-- ==== Sys2Proof/Machine/HostSide.lean ====
section
/-! DEFINITION. What the machine does with one action of the host (R6, R18, R20, R52, R160). -/

namespace Sys2Proof.Machine

/-- The unit's step for a command word written to `CMD` (R52): a defined word runs its command, whose own
meaning holds the checks of the fault state and of `READY`; any other word raises `F_ILLEGAL` (R54) unless
the unit is in the fault state (R144). -/
def issue (cw : CommandWord) (s : State) : Result :=
  match decode cw with
  | .ok i => exec i s
  | .error _ =>
    s.unlessFault fun s => .next (s.raise .illegal (CommandWord.op cw) (cw.setWidth 64))

/-- A 64-bit host write at a byte offset (R18, R20). -/
def State.hostWriteReg (s : State) (offset : Nat) (v : Word) : Result :=
  if validOffset offset then
    match regAt offset with
    | some .cmd => issue (v.setWidth 32) s
    | some r => .next (s.writeReg r v)
    | none => .next s
  else .refused .registerAccess

/-- A 64-bit host read at a byte offset (R20). -/
def State.hostReadReg (s : State) (offset : Nat) : Result :=
  if validOffset offset then .next { s with returned := s.returned ++ [.reg (s.readOffset offset)] }
  else .refused .registerAccess

/-- A host write of bytes to memory (R6, R48). `Mapped` bounds what the unit reaches, not the host (R5, R41); only
an address past the top of the address space stops it (R40, log 8). -/
def State.hostMemWrite (s : State) (a : Word) (bs : List Byte) : Result :=
  if rangeFits a.toNat bs.length then .next (s.memWrite a bs) else .fault .hostPastTop

/-- A host read of bytes of memory (R6, R48). -/
def State.hostMemRead (s : State) (a : Word) (n : Nat) : Result :=
  if rangeFits a.toNat n then .next { s with returned := s.returned ++ [.bytes (s.memRead a n)] }
  else .fault .hostPastTop

/-- One action of the host. -/
def hostAct (s : State) : HostAction → Result
  | .writeReg offset v => s.hostWriteReg offset v
  | .readReg offset => s.hostReadReg offset
  | .memWrite a bs => s.hostMemWrite a bs
  | .memRead a n => s.hostMemRead a n
  | .hardReset => .next s.toReset

/-- The host action that issues a command word (R18). -/
def cmdWrite (nbits w : Nat) : HostAction := .writeReg (Reg.offset .cmd) (BitVec.ofNat 64 (w % 2 ^ nbits))

/-- One step: the first action of the host's list; with nothing left the unit is idle (R6, R9). -/
def stepHost (s : State) : Result :=
  match s.program with
  | [] => .next s
  | a :: rest => hostAct { s with program := rest } a

end Sys2Proof.Machine
end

★ ★ ★ ★ ★ ★ ★

Exactly as written, restate every line of the listing above.

▶ _Task output_
-- ==== Sys2Proof/Machine/HostSide.lean ====
section
/-! DEFINITION. What the machine does with one action of the host (R6, R18, R20, R52, R160). -/

namespace Sys2Proof.Machine

/-- The unit's step for a command word written to `CMD` (R52): a defined word runs its command, whose own
meaning holds the checks of the fault state and of `READY`; any other word raises `F_ILLEGAL` (R54) unless
the unit is in the fault state (R144). -/
def issue (cw : CommandWord) (s : State) : Result :=
  match decode cw with
  | .ok i => exec i s
  | .error _ =>
    s.unlessFault fun s => .next (s.raise .illegal (CommandWord.op cw) (cw.setWidth 64))

/-- A 64-bit host write at a byte offset (R18, R20). -/
def State.hostWriteReg (s : State) (offset : Nat) (v : Word) : Result :=
  if validOffset offset then
    match regAt offset with
    | some .cmd => issue (v.setWidth 32) s
    | some r => .next (s.writeReg r v)
    | none => .next s
  else .refused .registerAccess

/-- A 64-bit host read at a byte offset (R20). -/
def State.hostReadReg (s : State) (offset : Nat) : Result :=
  if validOffset offset then .next { s with returned := s.returned ++ [.reg (s.readOffset offset)] }
  else .refused .registerAccess

/-- A host write of bytes to memory (R6, R48). `Mapped` bounds what the unit reaches, not the host (R5, R41); only
an address past the top of the address space stops it (R40, log 8). -/
def State.hostMemWrite (s : State) (a : Word) (bs : List Byte) : Result :=
  if rangeFits a.toNat bs.length then .next (s.memWrite a bs) else .fault .hostPastTop

/-- A host read of bytes of memory (R6, R48). -/
def State.hostMemRead (s : State) (a : Word) (n : Nat) : Result :=
  if rangeFits a.toNat n then .next { s with returned := s.returned ++ [.bytes (s.memRead a n)] }
  else .fault .hostPastTop

/-- One action of the host. -/
def hostAct (s : State) : HostAction → Result
  | .writeReg offset v => s.hostWriteReg offset v
  | .readReg offset => s.hostReadReg offset
  | .memWrite a bs => s.hostMemWrite a bs
  | .memRead a n => s.hostMemRead a n
  | .hardReset => .next s.toReset

/-- The host action that issues a command word (R18). -/
def cmdWrite (nbits w : Nat) : HostAction := .writeReg (Reg.offset .cmd) (BitVec.ofNat 64 (w % 2 ^ nbits))

/-- One step: the first action of the host's list; with nothing left the unit is idle (R6, R9). -/
def stepHost (s : State) : Result :=
  match s.program with
  | [] => .next s
  | a :: rest => hostAct { s with program := rest } a

end Sys2Proof.Machine
end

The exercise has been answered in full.